Could you find each line of the data below that contains the word "siren" and copy those lines?

== Material for the task

/-- The zone goes into ALARM when a member point with the entry-delay flag `delayed` goes ACTIVE (R146, R147, R148): a 24-HOUR zone that is ARMED, or an ARMABLE zone
in ENTRY DELAY whose member has flag 0, or ARMED where the flag is 0 or the zone has no entry delay. -/
def Zone.alarmedBy (x : Zone) (delayed : Bool) : Bool :=
  (x.mode == .always && x.state == .armed)
  || (x.mode == .armable && ((x.state == .entryDelay && !delayed) || (x.state == .armed && (!delayed || x.entryDelay == 0))))

/-- A block that makes the internal point ACTIVE makes a live change that puts the point's zone in ALARM (R141, R144). -/
def Wall.pointAlarms (w : Wall) (p : PointId) : Bool :=
  !(w.points.get p).live && (w.zones.get (w.points.get p).zone).alarmedBy (w.points.get p).entryDelay

/-- The ALARM takes the wall into lockdown (R154). -/
def Wall.pointLocks (w : Wall) (p : PointId) : Bool :=
  w.pointAlarms p && (w.zones.get (w.points.get p).zone).lockdownFlag && !w.lockdown

/-- The zone of an internal point that a block has made ACTIVE (R147, R148, R149): in ALARM, in ENTRY DELAY, or as it was. -/
def Wall.zoneMet (w : Wall) (p : PointId) : Zone :=
  let x := w.zones.get (w.points.get p).zone
  if w.pointAlarms p = true then
    { x with state := .alarm, trigger := some p, alarms := min 255 (x.alarms + 1), entryMs := 0,
             sirenMs := if x.siren = true ∧ 0 < x.sirenTime then some (x.sirenTime * 1000) else none }
  else if (w.points.get p).live = false ∧ x.mode = .armable ∧ x.state = .armed then
    { x with state := .entryDelay, entryMs := x.entryDelay * 1000, trigger := some p }
  else x

/-- The wall with what an internal point posts that a block makes ACTIVE (R149, R154): ZONE ALARM, then LOCKDOWN ON. -/
def Wall.pointNews (w : Wall) (p : PointId) : Wall :=
  let w1 := if w.pointAlarms p then w.post (.zoneAlarm (w.points.get p).zone) p.val else w
  if w.pointLocks p then w1.post .lockdownOn (w.points.get p).zone.val else w1

/-- Between two walls a block has made an internal point ACTIVE: the point's record (R141, R142), its zone (R144, R147, R148, R149), the outputs (R150) and lockdown
(R154), after whose entry no lane is OPEN (R18); no other point and no other zone changes. -/
def Wall.madeActive (before after : Wall) (p : PointId) : Prop :=
  let x := before.points.get p
  after.points.get p =
    (if x.live then x
     else { x with live := true, changes := min 255 (x.changes + 1), alert := x.alert || !x.known, restored := x.restored || (x.alert && x.known) })
  ∧ (∀ q, q ≠ p → after.points.get q = before.points.get q)
  ∧ (∀ z, after.zones.get z = if z = x.zone then before.zoneMet p else before.zones.get z)
  ∧ (before.pointAlarms p = false → after.alarm = before.alarm)
  ∧ (before.pointAlarms p = true → after.alarm.siren = after.sirenCalled ∧ after.alarm.strobe = after.strobeCalled
      ∧ after.alarm.silent = after.silentCalled)
  ∧ after.alarm.lockdown = (before.alarm.lockdown || before.pointLocks p)
  ∧ after.alarm.lockdownZone = (if before.pointLocks p then some x.zone else before.alarm.lockdownZone)
  ∧ after.alarm.lockdownStart = (if before.pointLocks p then before.port.seconds else before.alarm.lockdownStart)
  ∧ (before.pointLocks p = true → ∀ n, (after.lanes.get n).state ≠ .opened)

====

> _Output_:
             sirenMs := if x.siren = true ∧ 0 < x.sirenTime then some (x.sirenTime * 1000) else none }
  ∧ (before.pointAlarms p = true → after.alarm.siren = after.sirenCalled ∧ after.alarm.strobe = after.strobeCalled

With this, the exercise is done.